====== RECORDS FOR THIS EXERCISE
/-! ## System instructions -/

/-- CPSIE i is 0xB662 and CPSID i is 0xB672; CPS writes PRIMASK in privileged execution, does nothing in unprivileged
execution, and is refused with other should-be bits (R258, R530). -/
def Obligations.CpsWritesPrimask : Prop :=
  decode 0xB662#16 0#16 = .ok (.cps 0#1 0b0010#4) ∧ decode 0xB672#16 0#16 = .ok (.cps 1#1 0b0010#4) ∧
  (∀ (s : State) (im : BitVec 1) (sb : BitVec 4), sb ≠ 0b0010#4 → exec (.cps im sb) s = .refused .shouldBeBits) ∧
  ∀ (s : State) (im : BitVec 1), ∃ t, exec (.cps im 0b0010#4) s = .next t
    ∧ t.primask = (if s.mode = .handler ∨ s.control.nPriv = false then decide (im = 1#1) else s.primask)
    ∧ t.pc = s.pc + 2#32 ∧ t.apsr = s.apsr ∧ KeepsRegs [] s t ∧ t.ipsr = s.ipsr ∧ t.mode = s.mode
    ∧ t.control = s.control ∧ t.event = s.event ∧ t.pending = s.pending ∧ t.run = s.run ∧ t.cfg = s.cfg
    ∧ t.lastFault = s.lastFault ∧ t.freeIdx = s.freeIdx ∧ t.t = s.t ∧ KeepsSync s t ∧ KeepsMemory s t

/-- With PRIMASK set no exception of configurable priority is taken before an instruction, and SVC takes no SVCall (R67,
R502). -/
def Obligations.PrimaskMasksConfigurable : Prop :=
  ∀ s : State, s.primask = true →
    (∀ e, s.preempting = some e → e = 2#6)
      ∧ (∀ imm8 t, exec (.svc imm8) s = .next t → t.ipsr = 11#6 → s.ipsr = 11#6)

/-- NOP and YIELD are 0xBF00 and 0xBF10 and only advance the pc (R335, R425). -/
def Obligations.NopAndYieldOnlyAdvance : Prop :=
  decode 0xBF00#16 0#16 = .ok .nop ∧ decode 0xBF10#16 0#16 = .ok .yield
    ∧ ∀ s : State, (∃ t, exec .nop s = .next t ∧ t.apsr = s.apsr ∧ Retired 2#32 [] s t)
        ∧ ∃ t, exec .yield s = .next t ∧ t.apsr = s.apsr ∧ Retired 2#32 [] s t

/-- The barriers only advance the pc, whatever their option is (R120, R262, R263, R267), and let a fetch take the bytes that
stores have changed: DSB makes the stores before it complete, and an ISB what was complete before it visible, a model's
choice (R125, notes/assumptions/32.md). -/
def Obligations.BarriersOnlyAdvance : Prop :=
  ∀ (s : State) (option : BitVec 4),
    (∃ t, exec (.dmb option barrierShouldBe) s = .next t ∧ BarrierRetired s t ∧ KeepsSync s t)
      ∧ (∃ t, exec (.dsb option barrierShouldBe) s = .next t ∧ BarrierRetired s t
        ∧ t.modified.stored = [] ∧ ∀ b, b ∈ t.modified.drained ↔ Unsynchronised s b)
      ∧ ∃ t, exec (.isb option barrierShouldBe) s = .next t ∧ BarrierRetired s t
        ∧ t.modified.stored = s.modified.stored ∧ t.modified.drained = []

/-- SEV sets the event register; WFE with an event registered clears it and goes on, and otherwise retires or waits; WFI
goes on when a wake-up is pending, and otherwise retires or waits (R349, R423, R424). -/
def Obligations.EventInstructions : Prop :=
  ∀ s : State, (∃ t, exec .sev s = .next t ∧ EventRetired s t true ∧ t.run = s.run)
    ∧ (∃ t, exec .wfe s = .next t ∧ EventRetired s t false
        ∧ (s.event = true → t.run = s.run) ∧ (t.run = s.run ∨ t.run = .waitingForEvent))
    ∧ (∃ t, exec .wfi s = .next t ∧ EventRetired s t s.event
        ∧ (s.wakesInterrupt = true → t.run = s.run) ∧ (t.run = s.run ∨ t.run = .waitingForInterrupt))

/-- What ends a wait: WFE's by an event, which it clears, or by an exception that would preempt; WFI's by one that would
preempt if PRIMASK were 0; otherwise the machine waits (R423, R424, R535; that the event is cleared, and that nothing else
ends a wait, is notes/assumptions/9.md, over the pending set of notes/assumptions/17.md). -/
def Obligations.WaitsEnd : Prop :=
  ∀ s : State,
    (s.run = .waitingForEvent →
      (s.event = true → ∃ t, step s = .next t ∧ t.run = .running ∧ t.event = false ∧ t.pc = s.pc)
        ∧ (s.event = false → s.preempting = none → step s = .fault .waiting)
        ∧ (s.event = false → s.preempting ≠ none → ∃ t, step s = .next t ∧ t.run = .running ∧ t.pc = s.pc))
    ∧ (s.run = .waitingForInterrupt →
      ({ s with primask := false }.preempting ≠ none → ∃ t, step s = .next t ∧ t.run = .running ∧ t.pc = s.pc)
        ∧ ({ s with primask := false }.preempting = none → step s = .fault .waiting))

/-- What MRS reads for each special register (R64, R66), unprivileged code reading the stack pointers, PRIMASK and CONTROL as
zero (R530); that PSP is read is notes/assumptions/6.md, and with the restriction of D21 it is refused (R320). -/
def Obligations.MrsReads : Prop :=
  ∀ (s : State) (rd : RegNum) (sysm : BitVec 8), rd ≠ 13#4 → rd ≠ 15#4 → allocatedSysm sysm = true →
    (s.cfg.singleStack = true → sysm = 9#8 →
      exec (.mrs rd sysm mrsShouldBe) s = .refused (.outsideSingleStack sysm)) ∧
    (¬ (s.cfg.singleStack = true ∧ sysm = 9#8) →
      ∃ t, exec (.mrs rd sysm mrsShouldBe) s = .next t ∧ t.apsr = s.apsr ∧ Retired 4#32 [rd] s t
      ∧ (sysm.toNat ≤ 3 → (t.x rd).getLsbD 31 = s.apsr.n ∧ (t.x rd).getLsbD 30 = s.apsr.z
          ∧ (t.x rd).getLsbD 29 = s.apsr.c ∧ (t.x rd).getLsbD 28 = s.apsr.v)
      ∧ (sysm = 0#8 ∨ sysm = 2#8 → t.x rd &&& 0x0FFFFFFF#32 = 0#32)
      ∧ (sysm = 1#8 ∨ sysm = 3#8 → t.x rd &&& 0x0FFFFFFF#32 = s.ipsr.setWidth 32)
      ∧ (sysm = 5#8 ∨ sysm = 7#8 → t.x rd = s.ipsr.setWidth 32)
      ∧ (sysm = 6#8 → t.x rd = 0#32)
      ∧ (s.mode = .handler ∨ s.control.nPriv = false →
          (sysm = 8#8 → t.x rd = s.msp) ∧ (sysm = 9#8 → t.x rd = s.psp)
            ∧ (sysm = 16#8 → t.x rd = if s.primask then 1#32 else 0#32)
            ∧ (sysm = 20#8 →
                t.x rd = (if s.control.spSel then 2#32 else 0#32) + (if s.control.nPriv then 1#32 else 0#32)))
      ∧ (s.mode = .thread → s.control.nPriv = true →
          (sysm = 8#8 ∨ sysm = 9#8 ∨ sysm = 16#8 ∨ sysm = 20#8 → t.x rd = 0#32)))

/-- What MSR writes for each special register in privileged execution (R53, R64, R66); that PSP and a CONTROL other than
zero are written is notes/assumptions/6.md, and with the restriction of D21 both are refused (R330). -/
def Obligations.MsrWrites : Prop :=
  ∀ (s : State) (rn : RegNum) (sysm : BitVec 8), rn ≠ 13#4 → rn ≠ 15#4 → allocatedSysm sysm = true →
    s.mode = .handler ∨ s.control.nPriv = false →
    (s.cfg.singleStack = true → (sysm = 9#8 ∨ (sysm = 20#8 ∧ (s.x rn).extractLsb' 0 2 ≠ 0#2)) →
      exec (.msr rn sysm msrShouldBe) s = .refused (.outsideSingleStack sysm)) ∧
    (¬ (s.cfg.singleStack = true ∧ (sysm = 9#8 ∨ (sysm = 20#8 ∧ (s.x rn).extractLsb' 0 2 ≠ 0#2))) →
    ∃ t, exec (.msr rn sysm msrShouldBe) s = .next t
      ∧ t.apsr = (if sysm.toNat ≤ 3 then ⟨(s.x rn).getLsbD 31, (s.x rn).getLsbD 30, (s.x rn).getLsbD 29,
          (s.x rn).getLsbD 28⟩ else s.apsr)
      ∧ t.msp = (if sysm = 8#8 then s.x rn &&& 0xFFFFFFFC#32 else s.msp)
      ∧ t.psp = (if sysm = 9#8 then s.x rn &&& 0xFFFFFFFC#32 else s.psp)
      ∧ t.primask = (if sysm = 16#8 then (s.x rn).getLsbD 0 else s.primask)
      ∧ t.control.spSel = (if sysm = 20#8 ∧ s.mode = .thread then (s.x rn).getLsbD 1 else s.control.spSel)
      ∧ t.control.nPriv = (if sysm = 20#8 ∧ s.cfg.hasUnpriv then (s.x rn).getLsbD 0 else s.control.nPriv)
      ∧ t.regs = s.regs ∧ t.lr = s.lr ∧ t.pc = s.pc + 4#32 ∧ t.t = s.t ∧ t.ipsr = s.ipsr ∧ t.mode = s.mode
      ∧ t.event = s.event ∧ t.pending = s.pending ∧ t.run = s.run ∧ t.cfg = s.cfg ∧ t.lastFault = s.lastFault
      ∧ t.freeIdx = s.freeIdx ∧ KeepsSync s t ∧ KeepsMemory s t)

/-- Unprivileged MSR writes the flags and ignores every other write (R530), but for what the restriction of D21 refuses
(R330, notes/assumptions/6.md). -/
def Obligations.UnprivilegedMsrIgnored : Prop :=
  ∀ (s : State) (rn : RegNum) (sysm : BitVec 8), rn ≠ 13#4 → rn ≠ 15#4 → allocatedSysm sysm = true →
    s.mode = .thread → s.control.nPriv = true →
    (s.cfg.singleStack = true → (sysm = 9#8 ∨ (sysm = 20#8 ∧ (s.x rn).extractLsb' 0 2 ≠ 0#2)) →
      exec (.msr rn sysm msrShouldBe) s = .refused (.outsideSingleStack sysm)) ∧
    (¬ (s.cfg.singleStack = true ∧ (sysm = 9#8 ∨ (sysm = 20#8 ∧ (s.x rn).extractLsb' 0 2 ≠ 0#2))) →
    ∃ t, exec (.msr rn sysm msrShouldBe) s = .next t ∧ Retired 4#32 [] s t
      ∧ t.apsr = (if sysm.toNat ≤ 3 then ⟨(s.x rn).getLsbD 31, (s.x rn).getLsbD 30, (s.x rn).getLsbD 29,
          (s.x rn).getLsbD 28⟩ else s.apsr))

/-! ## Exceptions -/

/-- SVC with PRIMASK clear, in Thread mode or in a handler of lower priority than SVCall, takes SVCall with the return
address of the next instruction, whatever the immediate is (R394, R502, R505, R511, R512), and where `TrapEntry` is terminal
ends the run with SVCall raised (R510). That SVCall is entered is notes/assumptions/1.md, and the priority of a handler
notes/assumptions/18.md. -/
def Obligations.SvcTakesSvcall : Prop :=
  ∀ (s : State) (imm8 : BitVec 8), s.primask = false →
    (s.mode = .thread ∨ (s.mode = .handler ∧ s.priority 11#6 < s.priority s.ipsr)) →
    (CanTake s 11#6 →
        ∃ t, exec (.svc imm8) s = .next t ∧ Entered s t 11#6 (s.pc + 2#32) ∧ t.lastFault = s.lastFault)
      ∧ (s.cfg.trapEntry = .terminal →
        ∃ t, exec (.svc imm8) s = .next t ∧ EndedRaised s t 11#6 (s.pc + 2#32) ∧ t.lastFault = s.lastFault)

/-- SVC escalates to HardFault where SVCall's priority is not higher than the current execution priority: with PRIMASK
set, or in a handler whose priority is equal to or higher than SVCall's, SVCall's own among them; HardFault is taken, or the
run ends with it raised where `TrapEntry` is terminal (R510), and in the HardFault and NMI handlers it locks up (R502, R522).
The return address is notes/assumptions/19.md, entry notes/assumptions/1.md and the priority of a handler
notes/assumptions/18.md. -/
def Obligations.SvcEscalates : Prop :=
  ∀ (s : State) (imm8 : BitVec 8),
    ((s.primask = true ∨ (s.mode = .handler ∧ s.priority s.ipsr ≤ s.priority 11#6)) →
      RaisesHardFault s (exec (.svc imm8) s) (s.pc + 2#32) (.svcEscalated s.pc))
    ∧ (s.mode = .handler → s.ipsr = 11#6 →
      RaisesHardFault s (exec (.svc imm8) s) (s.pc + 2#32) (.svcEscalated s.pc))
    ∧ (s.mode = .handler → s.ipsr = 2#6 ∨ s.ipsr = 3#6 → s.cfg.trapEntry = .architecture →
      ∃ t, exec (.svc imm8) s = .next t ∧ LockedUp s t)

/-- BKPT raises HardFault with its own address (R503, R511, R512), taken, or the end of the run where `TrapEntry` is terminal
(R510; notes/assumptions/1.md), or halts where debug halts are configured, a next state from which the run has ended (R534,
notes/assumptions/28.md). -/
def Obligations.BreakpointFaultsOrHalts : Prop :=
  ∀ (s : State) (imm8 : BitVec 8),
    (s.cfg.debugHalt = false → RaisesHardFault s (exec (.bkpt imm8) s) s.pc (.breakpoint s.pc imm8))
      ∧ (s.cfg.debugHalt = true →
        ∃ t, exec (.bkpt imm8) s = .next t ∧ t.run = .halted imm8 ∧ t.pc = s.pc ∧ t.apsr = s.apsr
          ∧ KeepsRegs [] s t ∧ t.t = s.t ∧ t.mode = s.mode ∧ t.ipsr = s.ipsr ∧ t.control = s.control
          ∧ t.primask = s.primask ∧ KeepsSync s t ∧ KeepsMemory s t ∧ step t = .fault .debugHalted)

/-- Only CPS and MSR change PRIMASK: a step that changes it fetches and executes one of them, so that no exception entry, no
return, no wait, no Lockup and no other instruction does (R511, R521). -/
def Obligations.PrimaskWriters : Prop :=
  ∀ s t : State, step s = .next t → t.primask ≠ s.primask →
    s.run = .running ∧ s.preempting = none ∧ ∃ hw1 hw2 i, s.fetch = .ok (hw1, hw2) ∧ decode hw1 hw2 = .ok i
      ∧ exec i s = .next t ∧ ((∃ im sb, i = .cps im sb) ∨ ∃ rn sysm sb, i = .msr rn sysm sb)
============
====== RECORDS FOR THIS EXERCISE
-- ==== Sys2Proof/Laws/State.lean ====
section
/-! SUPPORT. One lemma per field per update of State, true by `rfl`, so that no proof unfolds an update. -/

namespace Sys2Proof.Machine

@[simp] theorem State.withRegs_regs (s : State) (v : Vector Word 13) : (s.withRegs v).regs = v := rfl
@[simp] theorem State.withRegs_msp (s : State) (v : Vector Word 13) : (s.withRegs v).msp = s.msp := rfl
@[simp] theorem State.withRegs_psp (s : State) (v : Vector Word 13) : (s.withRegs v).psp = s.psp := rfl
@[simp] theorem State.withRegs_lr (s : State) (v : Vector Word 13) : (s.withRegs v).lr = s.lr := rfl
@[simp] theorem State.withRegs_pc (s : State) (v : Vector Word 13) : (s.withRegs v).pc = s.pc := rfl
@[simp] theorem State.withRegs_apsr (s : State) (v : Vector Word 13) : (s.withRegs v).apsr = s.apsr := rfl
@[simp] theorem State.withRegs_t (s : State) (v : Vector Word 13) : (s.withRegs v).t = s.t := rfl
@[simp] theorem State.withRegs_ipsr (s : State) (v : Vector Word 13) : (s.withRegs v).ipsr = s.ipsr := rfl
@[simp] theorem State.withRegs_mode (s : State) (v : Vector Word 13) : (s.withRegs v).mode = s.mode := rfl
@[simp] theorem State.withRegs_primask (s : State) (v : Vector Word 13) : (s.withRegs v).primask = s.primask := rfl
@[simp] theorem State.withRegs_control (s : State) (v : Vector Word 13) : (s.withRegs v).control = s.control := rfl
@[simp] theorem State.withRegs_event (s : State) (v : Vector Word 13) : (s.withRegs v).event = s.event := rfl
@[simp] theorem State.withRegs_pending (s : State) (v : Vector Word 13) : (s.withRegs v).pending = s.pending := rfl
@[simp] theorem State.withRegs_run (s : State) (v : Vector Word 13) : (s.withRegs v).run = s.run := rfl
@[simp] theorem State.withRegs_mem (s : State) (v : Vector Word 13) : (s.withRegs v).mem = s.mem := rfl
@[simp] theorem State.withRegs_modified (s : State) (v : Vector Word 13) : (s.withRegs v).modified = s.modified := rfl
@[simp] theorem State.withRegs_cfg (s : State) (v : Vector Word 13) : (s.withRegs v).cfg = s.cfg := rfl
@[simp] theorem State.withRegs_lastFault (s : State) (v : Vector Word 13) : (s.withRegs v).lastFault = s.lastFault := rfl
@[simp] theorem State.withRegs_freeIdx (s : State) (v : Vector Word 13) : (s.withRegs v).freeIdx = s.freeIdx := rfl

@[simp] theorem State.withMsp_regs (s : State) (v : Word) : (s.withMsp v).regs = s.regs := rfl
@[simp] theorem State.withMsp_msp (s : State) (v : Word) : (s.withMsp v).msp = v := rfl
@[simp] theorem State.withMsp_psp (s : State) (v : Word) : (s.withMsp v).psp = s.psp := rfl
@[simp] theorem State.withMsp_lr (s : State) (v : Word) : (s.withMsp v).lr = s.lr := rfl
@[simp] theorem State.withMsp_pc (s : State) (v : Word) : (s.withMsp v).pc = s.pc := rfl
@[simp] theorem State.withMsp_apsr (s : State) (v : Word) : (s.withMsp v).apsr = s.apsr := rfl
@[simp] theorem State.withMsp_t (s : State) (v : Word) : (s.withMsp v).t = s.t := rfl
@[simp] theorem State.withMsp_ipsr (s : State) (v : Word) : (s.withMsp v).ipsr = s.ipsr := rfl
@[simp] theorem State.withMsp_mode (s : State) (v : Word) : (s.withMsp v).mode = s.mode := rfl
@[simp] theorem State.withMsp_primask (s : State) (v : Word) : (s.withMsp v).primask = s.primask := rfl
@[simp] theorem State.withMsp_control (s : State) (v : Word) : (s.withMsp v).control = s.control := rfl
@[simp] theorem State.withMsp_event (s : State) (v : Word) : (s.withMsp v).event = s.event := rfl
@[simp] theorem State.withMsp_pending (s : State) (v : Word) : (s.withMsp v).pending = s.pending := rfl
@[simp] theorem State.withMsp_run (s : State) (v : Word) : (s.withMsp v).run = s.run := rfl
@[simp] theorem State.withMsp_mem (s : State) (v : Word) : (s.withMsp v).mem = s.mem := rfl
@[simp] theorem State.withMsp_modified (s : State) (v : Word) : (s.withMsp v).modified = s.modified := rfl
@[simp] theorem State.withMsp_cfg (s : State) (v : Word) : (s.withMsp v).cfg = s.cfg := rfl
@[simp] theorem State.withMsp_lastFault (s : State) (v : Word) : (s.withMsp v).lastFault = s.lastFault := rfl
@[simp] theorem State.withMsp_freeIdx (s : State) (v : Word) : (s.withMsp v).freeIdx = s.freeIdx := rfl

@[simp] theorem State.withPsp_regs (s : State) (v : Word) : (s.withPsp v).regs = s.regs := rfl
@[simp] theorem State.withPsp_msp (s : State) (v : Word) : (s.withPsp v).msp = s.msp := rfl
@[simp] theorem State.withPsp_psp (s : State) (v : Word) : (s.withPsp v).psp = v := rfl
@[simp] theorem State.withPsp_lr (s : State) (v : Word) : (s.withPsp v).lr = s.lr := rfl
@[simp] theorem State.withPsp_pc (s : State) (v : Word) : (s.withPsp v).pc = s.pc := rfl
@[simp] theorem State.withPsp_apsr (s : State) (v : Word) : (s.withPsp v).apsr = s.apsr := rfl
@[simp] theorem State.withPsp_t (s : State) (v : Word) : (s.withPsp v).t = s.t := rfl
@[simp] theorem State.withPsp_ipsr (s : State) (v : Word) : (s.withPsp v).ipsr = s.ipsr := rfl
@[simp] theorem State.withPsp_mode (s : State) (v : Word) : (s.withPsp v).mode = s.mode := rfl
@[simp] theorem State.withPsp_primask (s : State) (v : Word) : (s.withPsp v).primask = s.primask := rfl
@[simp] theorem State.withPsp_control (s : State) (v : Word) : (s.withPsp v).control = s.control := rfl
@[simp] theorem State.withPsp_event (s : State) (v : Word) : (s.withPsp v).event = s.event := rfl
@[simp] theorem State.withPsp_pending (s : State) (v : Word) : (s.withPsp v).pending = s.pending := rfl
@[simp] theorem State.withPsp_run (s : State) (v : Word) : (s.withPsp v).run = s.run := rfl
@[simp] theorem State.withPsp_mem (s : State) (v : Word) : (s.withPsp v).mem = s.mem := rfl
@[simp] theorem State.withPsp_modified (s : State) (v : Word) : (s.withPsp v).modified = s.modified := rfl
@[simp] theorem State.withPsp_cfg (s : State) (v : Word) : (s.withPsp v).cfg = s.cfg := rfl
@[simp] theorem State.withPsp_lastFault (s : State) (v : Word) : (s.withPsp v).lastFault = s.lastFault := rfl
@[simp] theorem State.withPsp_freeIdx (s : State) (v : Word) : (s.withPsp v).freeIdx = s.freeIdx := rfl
============
_WHAT THIS TASK INVOLVES:_ Copy out each line of the data above, exactly, if it lies between the line holding "System instructions -/" and the line holding "1#1) else s.primask)", inclusive; copy no other line.

_TASK OUTPUT:_
/-! ## System instructions -/

/-- CPSIE i is 0xB662 and CPSID i is 0xB672; CPS writes PRIMASK in privileged execution, does nothing in unprivileged
execution, and is refused with other should-be bits (R258, R530). -/
def Obligations.CpsWritesPrimask : Prop :=
  decode 0xB662#16 0#16 = .ok (.cps 0#1 0b0010#4) ∧ decode 0xB672#16 0#16 = .ok (.cps 1#1 0b0010#4) ∧
  (∀ (s : State) (im : BitVec 1) (sb : BitVec 4), sb ≠ 0b0010#4 → exec (.cps im sb) s = .refused .shouldBeBits) ∧
  ∀ (s : State) (im : BitVec 1), ∃ t, exec (.cps im 0b0010#4) s = .next t
    ∧ t.primask = (if s.mode = .handler ∨ s.control.nPriv = false then decide (im = 1#1) else s.primask)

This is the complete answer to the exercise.